Sales to existing aerospace, industrial process control and petrochemical customers decreased by approximately 24% in the 2003 Quarter compared to the 2002 Quarter. Based on current order volume, the Company expects weakness in the aerospace, industrial process control and petrochemical markets to continue over the next several quarters.
On the automotive side, revenue from airbag and seat belt initiator products decreased due to the termination of the supply agreement with SDI, formerly the Companys largest customer. The Company stopped selling product to SDI in March 2002. Overall, revenue from all automotive shipments decreased approximately 72% in the 2003 Quarter compared to the 2002 Quarter. The Company expects the significant decrease in revenue from SDI will be partially offset by increases in unit shipments of new and existing programs to other automotive customers over the next several quarters. On the whole, the Company expects significantly lower revenues from automotive products during fiscal 2003.
The Company has continued to develop a significant market presence in the telecommunications markets through component products designed for optical networking infrastructure. Shipments of these products decreased dramatically as the telecom market collapsed. Sales of these products decreased by approximately 83% in the 2003 Quarter compared to the 2002 Quarter. Based on current order volume and industry reports, the Company expects continued weakness in the telecommunications markets over the next several quarters at a minimum.
9
Gross Profit
Gross profit decreased by approximately 68% or $4.1 million, to $1.9 million for the 2003 Quarter compared to $6.0 million for the 2002 Quarter. Gross margin decreased to 19.3% for the 2003 Quarter from 32.9% for the 2002 Quarter.
The decrease in gross profit is attributable to the decreased sales volume. The decrease in gross margin was primarily attributable to the significant decrease in revenue and the corresponding impact of fixed overhead costs leveraged on lower revenue. The ongoing weakness in sales will continue to impact gross profitability and gross margin.
Selling, General and Administrative Expenses
Selling, general and administrative (S,G&A) expenses decreased by approximately 12% or $0.2 million to $1.5 million for the 2003 Quarter compared to $1.7 million for the 2002 Quarter. S,G&A expenses as a percent to sales increased to 14.7% in the 2003 Quarter from 9.4% for the 2002 Quarter.

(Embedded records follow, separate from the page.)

/-- R106, R108, R199, R201, R223 and R224: the fences, YIELD, RESUME and the interrupt-control instructions complete
when what they wait for holds, and wait otherwise. A request that finds the array restoring or drawing latches has
its boundary after a number of words that the spec leaves open (R448, log 27). The model's choice (log 22,
DEDUCED): YIELD and RESUME check room for their result first, and YPEND lasts until a YIELD receives the status.
R199 and R200: a waiting instruction completes once what it waits for holds, pops its operands then, and takes
effect once. An OUT that its register holds back, or that requests DOZE, stalls with its operands in place (R200,
R417). The model's choice (log 23, DEDUCED): AOP reads its cells again when its wait ends. -/
def Obligations.FencesYieldsAndWaitsEndOnce : Prop :=
  (∀ (c : Ch) (s : State) (ch : Chan),
     (Fetches s c 1 ch →
       (if arrayEmpty ch = true ∧ ch.lau.roots = [] then Completes (.afence c) s c 1 ch
         else Waits (.afence c) s c ch .afence 1) ∧
       (let x := rfenceMark ch
        if rfenceDone x.1 x.2 then Completes (.rfence c) s c 1 { x.1 with mem := { x.1.mem with fetchBuf := [] } }
         else Waits (.rfence c) s c x.1 (.rfence x.2) 1)) ∧
     (Fetches s c 2 ch →
       Completes (.ei c) s c 2 { ch with ctl := { ch.ctl with ie := true } } ∧
       Completes (.di c) s c 2 { ch with ctl := { ch.ctl with ie := false } } ∧
       (if wfiEvent ch then Completes (.wfi c) s c 2 ch else Waits (.wfi c) s c ch .wfi 2) ∧
       (ch.ctl.ypend = false → (ch.trap.state = 1 ∨ ch.trap.state = 2) → ∀ r,
         pushData { ch with
           ctl := { ch.ctl with ypend := false }
           trap := { ch.trap with ystat := 1 }
           ev := { ch.ev with yieldAns := none } } [1] = .ok r → Completes (.yield c) s c 2 r) ∧
       (ch.ctl.ypend = false → ch.trap.state ≠ 1 → ch.trap.state ≠ 2 → ch.seq.cur = none → ∀ p, pushData ch [0] = .ok p →
         ∃ r, Completes (.yield c) s c 2 r ∧ r.ctl.ds.head? = some 2 ∧ r.trap.ystat = 2 ∧ r.seq.stop = true) ∧
       (ch.ctl.ypend = false → ch.trap.state ≠ 1 → ch.trap.state ≠ 2 → ch.seq.cur ≠ none → ch.trap.yreq = none →
         ch.ev.yieldAns = none → ∀ p x, pushData ch [0] = .ok p → ch.seq.cur = some x → ∃ k,
         Waits (.yield c) s c { ch with
           ctl := { ch.ctl with ypend := true }
           free := ch.free + 1
           trap := { ch.trap with yreq := some { ctl := true, mgmt := false, cycles := k } } } .yield 2 ∧
         (ch.trap.state = 3 → 1 ≤ k) ∧ k ≤ 3 ∧
         (ch.trap.state ≠ 3 → x.ucount ≠ 0 ∨ dRound x.descA ≠ 5 → k = 0)) ∧
       (∀ st, ch.ctl.ypend = true → ch.ev.yieldAns = some st → ∀ p r, pushData ch [0] = .ok p →
         pushData { ch with ctl := { ch.ctl with ypend := false }, ev := { ch.ev with yieldAns := none } } [st.zeroExtend 32]
           = .ok r → Completes (.yield c) s c 2 r) ∧
       (ch.ctl.ypend = true → ch.ev.yieldAns = none → ∀ p, pushData ch [0] = .ok p → Waits (.yield c) s c ch .yield 2) ∧
       (∀ r, ch.trap.state ≠ 2 → pushData { ch with trap := { ch.trap with rstat := 1 } } [1] = .ok r →
         Completes (.resume c) s c 2 r) ∧
       (ch.trap.state = 2 → ch.trap.save[0].getLsbD 28 = true →
         ∀ r, pushData { ch with trap := { ch.trap with rstat := 2 } } [2] = .ok r → Completes (.resume c) s c 2 r) ∧
       (ch.trap.state = 2 → ch.trap.save[0].getLsbD 28 = false → ∀ p, pushData ch [0] = .ok p →
         (ch.seq.cur ≠ none → Waits (.resume c) s c ch .resume 2) ∧
         (ch.seq.cur = none → ∀ r, pushData { ch with trap := { ch.trap with rstat := 0 } } [0] = .ok r →
           Completes (.resume c) s c 2 (startRestore r))))) ∧
  (∀ (c : Ch) (s : State) (n : Nat),
     let ch := s.chan c
     (InWait s c .aop n → ∀ a rest, ch.ctl.ds = a :: rest → a.toNat % 4 = 0 → a.toNat + 16 ≤ 0x100000 →
       (∀ k < 4, markUe ch.mem.dmarks (a.toNat / 4 + k) = false) → ch.seq.queue.length < 64 →
       ∃ r, WaitEnds (.aopQueueEntryFree c) s c n r ∧ r.ctl = { ch.ctl with ds := rest } ∧
         r.seq = { ch.seq with queue := ch.seq.queue ++ [
           memWord ch.mem.dmem (a.toNat + 12) ++ memWord ch.mem.dmem (a.toNat + 8) ++ memWord ch.mem.dmem (a.toNat + 4)
             ++ memWord ch.mem.dmem a.toNat] }) ∧
     (InWait s c .ared n → ∀ m rest, ch.ctl.ds = m :: rest → aredReady ch m = some true →
       WaitEnds (.aredWaitEnd c) s c n { ch with ctl := { ch.ctl with ds := rest } }) ∧
     (InWait s c .afence n → arrayEmpty ch = true → ch.lau.roots = [] → WaitEnds (.afenceWaitEnd c) s c n ch) ∧
     (∀ ws, InWait s c (.rfence ws) n → rfenceDone ch ws = true →
       WaitEnds (.rfenceWaitEnd c) s c n { ch with mem := { ch.mem with fetchBuf := [] } }) ∧
     (InWait s c .yield n → ∀ st r, ch.ev.yieldAns = some st →
       pushData { ch with ctl := { ch.ctl with ypend := false }, ev := { ch.ev with yieldAns := none } } [st.zeroExtend 32]
         = .ok r → WaitEnds (.yieldStatusKnown c) s c n r) ∧
     (InWait s c .resume n → ch.trap.state = 2 → ch.trap.save[0].getLsbD 28 = false → ch.seq.cur = none →
       ∀ r, pushData { ch with trap := { ch.trap with rstat := 0 } } [0] = .ok r →
         WaitEnds (.resumeStallEnd c) s c n (startRestore r)) ∧
     (∀ (a : Half) v st r, InWait s c (.out a v st) n → asksDoze a.toNat v = false → outBlocked ch a.toNat v = false →
       outEffect s.hub a.toNat v { ch with ctl := { ch.ctl with ds := ch.ctl.ds.drop (if st then 2 else 1) } } = .ok r →
       WaitEnds (.outStallEnd c) s c n r) ∧
     (∀ (a : Half) v st, InWait s c (.out a v st) n → asksDoze a.toNat v = true → ch.pwr.reqCtl = false →
       WaitEnds (.outStallEnd c) s c n { ch with ctl := { ch.ctl with ds := ch.ctl.ds.drop (if st then 2 else 1) } }) ∧
     (∀ (i : Half) f x rest, Fetches s c 3 f → f.ctl.ds = x :: rest → ¬ (f.ctl.repact = true ∧ repBarred i.toNat = true) →
       ioAssigned s.hub f i.toNat = true → outBlocked f i.toNat x = true →
       Waits (.ioOut c i) s c f (.out i x false) 3) ∧
     (∀ (i : Half) f x rest, Fetches s c 3 f → f.ctl.ds = x :: rest → ¬ (f.ctl.repact = true ∧ repBarred i.toNat = true) →
       ioAssigned s.hub f i.toNat = true → outBlocked f i.toNat x = false → asksDoze i.toNat x = true →
       Waits (.ioOut c i) s c (writePwrCtl x f) (.out i x false) 3) ∧
     (∀ f a x rest, Fetches s c 1 f → f.ctl.ds = a :: x :: rest → ¬ (f.ctl.repact = true ∧ repBarred a.toNat = true) →
       a.toNat < 0x10000 → ioAssigned s.hub f a.toNat = true →
       (outBlocked f a.toNat x = true → Waits (.outs c) s c f (.out (a.extractLsb' 0 16) x true) 1) ∧
       (outBlocked f a.toNat x = false → asksDoze a.toNat x = true →
         Waits (.outs c) s c (writePwrCtl x f) (.out (a.extractLsb' 0 16) x true) 1)) ∧
     (InWait s c .doze n → ch.pwr.reqCtl = false →
       exec (.outStallEnd c) s = .next (s.setChan c { ch with ev := { ch.ev with wait := none } })) ∧
     (ch.ev.wait = some { kind := .wfi, len := n } → memoriesClocked ch = true → wfiEvent ch = true →
       WaitEnds (.wfiWake c) s c n (wakeIdle ch)))

/-! ### The array: issue, words, traps, root effects -/

/-- R66 to R70: an op that passes the checks takes its step number and starts; a refused one stays at the head, stops
issue with its cause, and raises its trap. Plane memory in retention is woken first (R246). R67 and R109: what GO,
DROP, FLUSH and ABANDON do while the channel runs. -/
def Obligations.IssueAndQueueControl : Prop :=
  (∀ (c : Ch) (s : State) (q : Quad) (rest : List Quad),
     let ch := s.chan c
     mayIssue ch = true → ch.seq.queue = q :: rest →
     (ch.mem.planeRet = true → exec (.arrayOpIssue c) s =
       .next (s.setChan c { ch with mem := { ch.mem with planeRet := false, waking := true } })) ∧
     (ch.mem.planeRet = false →
       let f := fetchRoutine { ch with mem := { ch.mem with waking := false } } q
       (issueFault f q = none → ∃ r x, exec (.arrayOpIssue c) s = .next (s.setChan c r) ∧
         r.seq.queue = rest ∧ r.seq.stepcount = ch.seq.stepcount + 1 ∧ r.seq.cur = some x ∧ r.seq.waiting = false ∧
         x.word = q ∧ x.step = ch.seq.stepcount ∧ x.ucount = 0 ∧ x.stack = [] ∧ x.ulc = Vector.replicate 4 0 ∧
         (∀ k : Fin 4, x.pb[k] = BitVec.ofNat 13 (opPb q k.val))) ∧
       (∀ cause base, issueFault f q = some (cause, base) → ∃ r, exec (.arrayOpIssue c) s = .next (s.setChan c r) ∧
         r.seq.queue = q :: rest ∧ r.seq.stepcount = ch.seq.stepcount ∧ r.seq.cur = none ∧ r.seq.stop = true ∧
         r.seq.issueCause = BitVec.ofNat 20 (cause + 256 * opRoutine q + 262144 * base) ∧
         (if cause = 0x0B then r.ev.hold = true else r.ev.array = some (BitVec.ofNat 8 cause))))) ∧
  (∀ (c : Ch) (s : State),
     let ch := s.chan c
     chanRunning ch = true →
     let goes := fun (i : Instr) (g : Chan) =>
       (mayIssue g = false ∨ g.seq.queue = [] → exec i s = .next (s.setChan c g)) ∧
       (∀ q t, mayIssue g = true → g.seq.queue = q :: t →
         let f := fetchRoutine g q
         (issueFault f q = none → exec i s = .next (s.setChan c f)) ∧
         (∀ cause base, issueFault f q = some (cause, base) → ∃ r, exec i s = .next (s.setChan c r) ∧
           r.seq.queue = q :: t ∧ r.seq.cur = none ∧ r.seq.stop = true ∧
           r.seq.issueCause = BitVec.ofNat 20 (cause + 256 * opRoutine q + 262144 * base) ∧
           (if cause = 0x0B then r.ev.hold = true else r.ev.array = some (BitVec.ofNat 8 cause))))
     goes (.arrayQctlGo c) { ch with seq := { ch.seq with stop := false } } ∧
     (ch.seq.stop = true →
       goes (.arrayQctlDrop c) { ch with seq := { ch.seq with queue := ch.seq.queue.tail, stop := false } } ∧
       exec (.arrayQctlFlush c) s = .next (s.setChan c { ch with seq := { ch.seq with queue := [], stop := false } })) ∧
     (ch.seq.stop = false → exec (.arrayQctlDrop c) s = .next (s.setChan c ch) ∧
       exec (.arrayQctlFlush c) s = .next (s.setChan c ch)) ∧
     (ch.trap.state = 2 → ∃ r, exec (.arrayTrapCtlAbandon c) s = .next (s.setChan c r) ∧ r.trap.state = 0 ∧
       r.trap.holds = Vector.replicate 4 0) ∧
     (ch.trap.state ≠ 2 → exec (.arrayTrapCtlAbandon c) s = .next (s.setChan c ch)))

/-- R74, R75 and the LSRC codes of 03: where each SEQ code goes, with COND as it stands, for a word of a routine whose words
the microstore holds, the count that LDLOOP loads, and what END, TRAPPT, ENDTRAP and HALT do to the op. -/
def Obligations.SequencerCodesChooseTheNextWord : Prop :=
  ∀ (c : Ch) (s : State) (x : OpCtx) (w : Quad), PresentsWord s c x w →
    let ch := fetchUstore (leaveRestore (s.chan c)) x.upc.toNat
    WordExecutes ch x w →
    let cond := condTrue ch x (wCond w)
    let u := BitVec.ofNat 14 (wUaddr w)
    let n := (x.ulc.toList.getD (wLsel w) 0).toNat
    let goes := fun (i : Instr) (a : BitVec 14) => GoesOn i s c fun y =>
      y.upc = a ∧ y.stack = x.stack ∧ y.ucount = x.ucount + 1 ∧ y.word = x.word ∧ y.step = x.step
    (wSeq w = 0 → goes (.seqInc c) (x.upc + 1)) ∧
    (wSeq w = 1 → goes (.seqJmp c) u) ∧
    (wSeq w = 2 → goes (.seqJc c) (if cond then u else x.upc + 1)) ∧
    (wSeq w = 3 → goes (.seqJnc c) (if cond then x.upc + 1 else u)) ∧
    (wSeq w = 4 → GoesOn (.seqCall c) s c fun y => y.upc = u ∧ y.stack = (x.upc + 1) :: x.stack) ∧
    (wSeq w = 5 → ∀ a below, x.stack = a :: below →
      GoesOn (.seqRet c) s c fun y => y.upc = a ∧ y.stack = below) ∧
    (wSeq w = 6 → wLdec w = false → GoesOn (.seqLoop c) s c fun y =>
      if 1 < n then y.upc = u ∧ (y.ulc.toList.getD (wLsel w) 0).toNat = n - 1
      else y.upc = x.upc + 1 ∧ y.ulc.toList.getD (wLsel w) 0 = 0) ∧
    (wSeq w = 7 → goes (.seqLdloop c) (x.upc + 1)) ∧
    (let width : Int := if usesDesc ch x then dWidth x.descA else 0
     let expw : Int := if usesDesc ch x then dExpw x.descA else 0
     let source := [(wUaddr w : Int), width, expw, width - expw - 1, (opScalar x.word).toNat, (opScalar x.word).toNat / 4096,
       (x.ulc.toList.getD (wLsel2 w) 0).toNat, width - 1]
     wSeq w = 7 → wLdec w = false → GoesOn (.seqLdloop c) s c fun y => ∀ k : Fin 4,
       y.ulc[k] = if k.val = wLsel w then BitVec.ofInt 12 (source.getD (wLsrc w) 0) else x.ulc[k]) ∧
    (wSeq w = 8 → cond = true ∧ goes (.seqWait c) (x.upc + 1)) ∧
    (wSeq w = 9 → cond = true ∧ goes (.seqWaitj c) u) ∧
    (wSeq w = 10 → ∃ r, exec (.seqEnd c) s = .next (s.setChan c r) ∧ r.seq.cur = none ∧ r.seq.waiting = false) ∧
    (wSeq w = 11 → if cond then ∃ r, exec (.seqTrappt c) s = .next (s.setChan c r) ∧ r.seq.cur = none ∧
        r.seq.stop = true ∧ r.trap.cause = 6 ∧ (ch.trap.state ≠ 2 → r.trap.state = 1 ∧
          r.trap.save[0].extractLsb' 0 14 = x.upc + 1)
      else goes (.seqTrappt c) (x.upc + 1)) ∧
    (wSeq w = 12 → ∃ r, exec (.seqEndtrap c) s = .next (s.setChan c r) ∧ r.seq.cur = none ∧
      (cond = true → r.seq.stop = true ∧ r.ev.array = some 7)) ∧
    (wSeq w = 13 → ∃ r, exec (.seqHalt c) s = .next (s.setChan c r) ∧ r.seq.cur = none ∧ r.seq.stop = true ∧
      r.trap.cause = 8 ∧ (ch.trap.state ≠ 2 → r.trap.state = 1))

Selling expenses were flat in the 2003 Quarter compared to the 2002 Quarter. G&A expenses overall were approximately 23% lower in the 2003 Quarter as compared to the 2002 Quarter due to decreased compensation costs. The increased percentage of S,G&A expenses to sales reflects the fixed portion of these expenses leveraged over significantly lower revenue.
Impairment of Assets
The Company has recognized a $0.5 million write-down in the fair value of one of its properties for the 2003 Quarter. The vacant property located in Avon, Massachusetts was formerly the site of the Companys Hermitite subsidiary. Based on recent market activity and managements best estimate, the fair value of the property is less than the current book value and required a corresponding write-down to properly reflect the fair market value.
Earnings (Loss) from Operations
Operating earnings decreased by $4.3 million or 100% to an operating loss from operations of $0.045 million for the 2003 Quarter compared to operating earnings of $4.3 million for the 2002 Quarter. Operating margins decreased to (0.4%) in the 2003 Quarter from 23.5% for the 2002 Quarter.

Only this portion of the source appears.